ITビジネスアナリストの大元隆志氏が書いた『ビッグデータ・アナリティクス時代の日本企業の挑戦 「4+1の力」で価値を生み出す知と実践』を読んだ。




まず率直に言って損してるなぁと思うのは、この長いタイトルと表紙の装丁。
ITもしくはICTを軸に書かれているが、内容はりっぱなマーケティング書。それだけに表紙とのミスマッチが読むべき対象者から見つけられにくくしているように思えてならない。残念である。

さて前置きはそのくらいにして、肝心のテーマであるが、ずばり「4+1の力」が生み出すイノベーティブな新しい価値。

4とは、アメリカの調査会社ガートナーが新たなビジネスチャンスを生み出す力の結節として挙げた「クラウド」「モバイル」「ソーシャルメディア」「インフォメーション(ほぼビッグデータと等しい)。
ここに著者独自の見解としてIoT(モノのインターネット)を加え、「4+1」の力とした。

大元氏は今後、ソーシャルメディア、モバイル、IoTが新たな情報源となり、クラウドに情報が保管され、膨大なデータを分析する、そんな世界になると想像している。

ITを活用したイノベーションというと、とかく先行している欧米の企業の例が取りざたされ日本企業は一歩も二歩も出遅れている感があるが、実は日本の企業でも負けず劣らず先へ行っている企業があるのだ。
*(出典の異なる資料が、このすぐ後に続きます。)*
-- ==== Sys2Proof/Tests/Slice0.lean ====
section
/-! SUPPORT. Tests on fixed values, each expected result taken from the spec (95_test_vectors.md or the rule
named), and for each statement with hypotheses a state and operands that meet them. -/

namespace Sys2Proof.Tests

open Sys2Proof Sys2Proof.Machine

/-- A core with the spec's test flags F = 0b1010 (V and C set), as V-ALU uses, and given ra and rb. -/
def core (ra rb : Byte) : State :=
  { State.reset with
    regs := { initRegs with ra := ra, rb := rb }
    flags := { s := false, c := true, z := false, v := true } }

/-- One step of a core with a record loaded at ip, and a test of the state it answers. -/
def after (s : State) (w : Nat) (test : State → Bool) : Bool :=
  match step (s.withFetchWord 24 w) with
  | .next t => test t
  | .refused _ => false

/-- F as the spec's tables write it, 0bVZCS. -/
def flagsOf (n : BitVec 4) : Flags :=
  { s := n.getLsbD 0, c := n.getLsbD 1, z := n.getLsbD 2, v := n.getLsbD 3 }

/-! The checks of WellFormed, each with a term it refuses. -/

theorem test_default_params_wf : Params.default.Wf := by decide

theorem test_regCodes_refused :
    ¬ { Params.default with regCode := { Params.default.regCode with rb := 0x01 } }.RegCodesDistinct := by decide

theorem test_opcodes_refused :
    ¬ { Params.default with opc := { Params.default.opc with mov := 0x01 } }.OpcodesDistinct := by decide

theorem test_selectors_refused :
    ¬ { Params.default with sel := { Params.default.sel with exit := 0x01 } }.SelectorsDistinct := by decide

theorem test_sentinels_refused :
    ¬ { Params.default with err := { Params.default.err with read := 0xFF } }.SentinelsDistinct := by decide

theorem test_selector_as_sentinel_refused :
    ¬ { Params.default with err := { Params.default.err with opcode := 0x08 } }.SelectorsNotSentinels := by decide

theorem test_flagPositions_refused :
    ¬ { Params.default with fpos := { Params.default.fpos with v := 0 } }.FlagPositionsDistinct := by decide

theorem test_operand_refused : operandWf Params.default .reg 0x03 = false := by decide

theorem test_record_refused_bad_opcode : Record.wf Params.default ⟨0x00, 0x01, 0x02⟩ = false := by decide

theorem test_record_refused_bad_register : Record.wf Params.default ⟨0x01, 0x01, 0x40⟩ = false := by decide

theorem test_image_refused : imageWf [0x07, 0x00] = false := by decide

theorem test_memory_refused_unsorted : Memory.wf [(2, 1), (1, 1)] = false := by decide

theorem test_memory_refused_zero_cell : Memory.wf [(2, 0)] = false := by decide

theorem test_memory_refused_outside : Memory.wf [(256, 1)] = false := by decide

/-! Decoding: one word for every constructor, bit by bit from the encodings of R50 and R53. -/

theorem test_decode_add : decodeTableWord 24 0b000000010000000100000010 = some (.add .ra .rb) := by decide
theorem test_decode_sub : decodeTableWord 24 0b000000100000010000010000 = some (.sub .rc .re) := by decide
theorem test_decode_imm : decodeTableWord 24 0b000000110010000001111111 = some (.imm .rf 127) := by decide
theorem test_decode_cmp : decodeTableWord 24 0b000001000000010000100000 = some (.cmp .rc .rf) := by decide
theorem test_decode_stm : decodeTableWord 24 0b000001010000001000001000 = some (.stm .rb .rd) := by decide
theorem test_decode_ldm : decodeTableWord 24 0b000001100000010000000010 = some (.ldm .rc .rb) := by decide
theorem test_decode_jmp : decodeTableWord 24 0b000001110000010000000000 = some (.jmp 4) := by decide
theorem test_decode_jne : decodeTableWord 24 0b000010000000100100000000 = some (.jne 9) := by decide
theorem test_decode_jlt : decodeTableWord 24 0b000010010000011000000000 = some (.jlt 6) := by decide
theorem test_decode_and : decodeTableWord 24 0b000010100000000100000010 = some (.and .ra .rb) := by decide
theorem test_decode_orr : decodeTableWord 24 0b000010110000100000000001 = some (.orr .rd .ra) := by decide
theorem test_decode_xor : decodeTableWord 24 0b000011000000001000000001 = some (.xor .rb .ra) := by decide
theorem test_decode_not : decodeTableWord 24 0b000011010000001000000010 = some (.not .rb .rb) := by decide
theorem test_decode_sys : decodeTableWord 24 0b000011101110111011101110 = some .sys := by decide
theorem test_decode_mov : decodeTableWord 24 0b000011110000000000000000 = some .mov := by decide

/-- R54, V-DEC-1 to V-DEC-3: illegal opcodes at the ends of the map. -/
theorem test_illegal_opcodes :
    mnemonicOf Params.default 0x00 = none ∧ mnemonicOf Params.default 0x10 = none ∧
      mnemonicOf Params.default 0xFF = none := by decide

/-- R50: bytes that are no register's code: zero, two bits set, one-hot past rf. -/
theorem test_no_register :
    regOf Params.default 0x00 = none ∧ regOf Params.default 0x03 = none ∧ regOf Params.default 0x21 = none ∧
      regOf Params.default 0x40 = none := by decide

/-! One step each, from 95_test_vectors.md. -/

/-- V-ALU-1: 200 + 100 = 44; F, rb unchanged, ip = 1. -/
theorem test_add_wraps : after (core 0xC8 0x64) 0x010102
    (fun t => t.regs == { initRegs with ra := 0x2C, rb := 0x64 } && t.flags == flagsOf 0b1010 && t.ip == 1) := by
  decide

/-- V-ALU-22: the destination is also both sources. -/
theorem test_add_same_register : after { core 0 0 with regs := { initRegs with rc := 0x80 } } 0x010404
    (fun t => t.regs.rc == 0x00) := by decide

/-- V-ALU-6: 0 - 1 = 255. -/
theorem test_sub_wraps : after (core 0x00 0x01) 0x020102 (fun t => t.regs.ra == 0xFF) := by decide

/-- V-ALU-7: a subtrahend of 0 leaves the minuend. -/
theorem test_sub_zero : after (core 0x05 0x00) 0x020102 (fun t => t.regs.ra == 0x05) := by decide

/-- V-ALU-32: a literal equal to a register's code is a number. -/
theorem test_imm_register_code : after (core 0 0x77) 0x032002 (fun t => t.regs.rf == 0x02) := by decide

/-- V-ALU-33: operand B of imm is never checked as a register. -/
theorem test_imm_b_not_checked : after (core 0x08 0) 0x030103 (fun t => t.regs.ra == 0x03) := by decide

/-- V-ALU-15: not is the negation, not the complement. -/
theorem test_not_negates : after (core 0x33 0x0F) 0x0D0102 (fun t => t.regs.ra == 0xF1) := by decide

/-- V-ALU-11: not(0) = 0. -/
theorem test_not_zero : after (core 0x33 0x00) 0x0D0102 (fun t => t.regs.ra == 0x00) := by decide

/-- V-ALU-16. -/
theorem test_and : after (core 0xF0 0x3C) 0x0A0102 (fun t => t.regs.ra == 0x30 && t.regs.rb == 0x3C) := by decide

/-- V-ALU-18. -/
theorem test_orr : after (core 0xF0 0x3C) 0x0B0102 (fun t => t.regs.ra == 0xFC && t.regs.rb == 0x3C) := by decide

/-- V-ALU-20. -/
theorem test_xor : after (core 0xF0 0x3C) 0x0C0102 (fun t => t.regs.ra == 0xCC && t.regs.rb == 0x3C) := by decide

/-- V-CMP-5: 0 against 1 sets V and S by the source's formula. -/
theorem test_cmp_zero_one : after (core 0 1) 0x040102
    (fun t => t.flagsNumber == 0b1001 && t.regs.ra == 0 && t.ip == 1) := by decide

/-- V-CMP-23: no V where a subtraction's overflow would set it (C4). -/
theorem test_cmp_no_subtraction_overflow : after (core 128 1) 0x040102 (fun t => t.flagsNumber == 0b0010) := by
  decide

/-- V-MEM-2: the top address. -/
theorem test_stm_top : after (core 0xFF 0x01) 0x050102
    (fun t => t.memRead 0xFF == 0x01 && t.memRead 0xFE == 0x00 && t.flags == flagsOf 0b1010) := by decide

/-- V-MEM-4: address and data from one register. -/
theorem test_stm_same_register : after (core 0x42 0x07) 0x050101 (fun t => t.mem == [(0x42, 0x42)]) := by decide

/-- V-MEM-7: the address is read before the register is written. -/
theorem test_ldm_same_register : after { core 0 0x20 with mem := [(0x20, 0x07)] } 0x060202
    (fun t => t.regs.rb == 0x07 && t.mem == [(0x20, 0x07)]) := by decide

/-- V-MEM-8: a byte never written reads as INIT_MEM's default. -/
theorem test_ldm_unwritten : after (core 0x55 0x33) 0x060102 (fun t => t.regs.ra == 0x00) := by decide

/-- V-BR-8: jmp's operand B is ignored. -/
theorem test_jmp_ignores_b : after (core 0 0) 0x0701EE (fun t => t.ip == 1 && t.hs == .running) := by decide

/-- V-BR-3: the largest target. -/
theorem test_jmp_255 : after (core 0 0) 0x07FF00 (fun t => t.ip == 255) := by decide

/-- V-BR-4: jne is taken on Z = 1. -/
theorem test_jne_taken : after { core 0 0 with flags := flagsOf 0b0100 } 0x080400 (fun t => t.ip == 4) := by decide

/-- V-BR-5: jne ignores S, C and V. -/
theorem test_jne_not_taken : after { core 0 0 with flags := flagsOf 0b1011 } 0x080400 (fun t => t.ip == 1) := by
  decide

/-- V-BR-6: jlt is taken on S = 1 (D8). -/
theorem test_jlt_taken : after { core 0 0 with flags := flagsOf 0b0001 } 0x090400 (fun t => t.ip == 4) := by decide

/-- V-BR-7: jlt ignores C, Z and V (D8). -/
theorem test_jlt_not_taken : after { core 0 0 with flags := flagsOf 0b1110 } 0x090400 (fun t => t.ip == 1) := by
  decide

/-- V-SYS-1: a write. -/
theorem test_sys_write : after { core 0x01 0x41 with wbud := 1 } 0x0E0000
    (fun t => t.out == [0x41] && t.wbud == 0 && t.regs.ra == 0x01 && t.ip == 1 && !t.halted) := by decide

/-- V-SYS-6: the input is used up while the budget is not (D15). -/
theorem test_sys_read_underrun : after { core 0x02 0 with rbud := 3 } 0x0E0000
    (fun t => t.regs.ra == 0xFE && t.rcur == 0 && t.rbud == 3 && t.ip == 0 && t.hs == .fault .readExhausted) := by
  decide

/-- V-DEC-4: mov faults. -/
theorem test_mov_faults : after (core 0x08 0) 0x0F0102
    (fun t => t.regs.ra == 0xFC && t.hs == .fault .badOpcode && t.ip == 0) := by decide

/-! Fetch, decode and construction. -/

/-- V-DEC-9: the opcode is judged before the registers. -/
theorem test_bad_opcode_first : after (core 0x08 0) 0x000303
    (fun t => t.regs.ra == 0xFC && t.hs == .fault .badOpcode && t.ip == 0) := by decide

/-- V-DEC-12: a bad register of stm, and no memory write. -/
theorem test_bad_register : after (core 0x08 0) 0x050180
    (fun t => t.regs.ra == 0xFB && t.hs == .fault .badRegister && t.mem == []) := by decide

/-- V-DEC-11: the empty image; also what the reset state's first step is. -/
theorem test_empty_image :
    (hostStep State.reset).2 = true ∧ (hostStep State.reset).1.hs = .fault .fetchRange ∧
      (hostStep State.reset).1.regs.ra = 0xFC := by decide

/-- R28: the reset state is the construction with nothing supplied. -/
theorem test_reset_is_construction :
    construct Params.default Init.default [] [] 0 0 = some State.reset := by decide

/-- R109: a truncated image and a negative budget are refused. -/
theorem test_construct_refuses :
    construct Params.default Init.default [0x0E, 0x00] [] 0 0 = none ∧
      construct Params.default Init.default [] [] (-1) 0 = none := by decide

/-! The assembler (V-ASM). -/

/-- V-ASM-1. -/
theorem test_asm_program :
    assembleText Params.default none "imm ra 5\nimm rb 3\nadd ra rb\nsys exit 0" =
      .ok [0x03, 0x01, 0x05, 0x03, 0x02, 0x03, 0x01, 0x01, 0x02, 0x0E, 0x08, 0x00] := by decide

/-- L1-E3: a forward label. -/
theorem test_asm_forward_label :
    assembleText Params.default none "jmp <end> 0\nimm ra 1\n<end>\nimm ra exit" =
      .ok [0x07, 0x02, 0x00, 0x03, 0x01, 0x01, 0x03, 0x01, 0x08] := by decide

/-- V-ASM-3: comments, blank lines and signs. -/
theorem test_asm_signs :
    assembleText Params.default none "# comment\n\nimm rc -0\nimm rd +7" =
      .ok [0x03, 0x04, 0x00, 0x03, 0x08, 0x07] := by decide

/-- V-ASM-10 and V-ASM-11: the slot capacity. -/
theorem test_asm_capacity :
    assembleText Params.default (some 3) "imm ra 1" = .ok [0x03, 0x01, 0x01, 0, 0, 0, 0, 0, 0] ∧
      assembleText Params.default (some 1) "imm ra 1\nimm ra 2" =
        .error { kind := .capacityError, lineNo := 2, line := "imm ra 2".toList } := by decide

/-- V-ASM-13 and V-ASM-14: a range error, and no hexadecimal. -/
theorem test_asm_operand_errors :
    assembleText Params.default none "imm ra -1" =
        .error { kind := .operandRangeError, lineNo := 1, line := "imm ra -1".toList } ∧
      assembleText Params.default none "imm ra 0x10" =
        .error { kind := .invalidOperand, lineNo := 1, line := "imm ra 0x10".toList } := by decide

/-- V-ASM-19 and V-ASM-21: a duplicate label, and an unknown mnemonic with its line. -/
theorem test_asm_line_errors :
    assembleText Params.default none "<a>\n<a>\nimm ra 1" =
        .error { kind := .duplicateLabel, lineNo := 2, line := "<a>".toList } ∧
      assembleText Params.default none "add ra 5\nfoo" =
        .error { kind := .unknownOpcode, lineNo := 2, line := "foo".toList } := by decide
大元氏はそこに目を付け、本書においては特に日本企業の最新事情にフォーカスして紹介している。

取り上げられているのは、ソフトバンク、トヨタ、日テレ、凸版印刷、無印良品、TSUTAYA、Yahoo!などの大手企業の例。

先行する企業はいかにして「組織の壁」を突破して新しい価値を実現したかが、本書では具体的に紹介されている。大手企業なだけにさまざまな手続きが必要でなかなか推進が難しい状況にあるように思うが、実は突破させるのは規模に関係なく、常識に捉われない数人の「想い」と「情熱」なのだというのが大元氏の主張。

「4+1の力」が融合し価値を高め合うことで、人々の生活により深く浸透し根付いていく、これは企業に限らず個人でも同じことが言える。

機は熟した、伝える広げる武器は十分に揃っている。それだけに、繰り返しになるが、大切なのは「強い想い=ミッション」なのだ。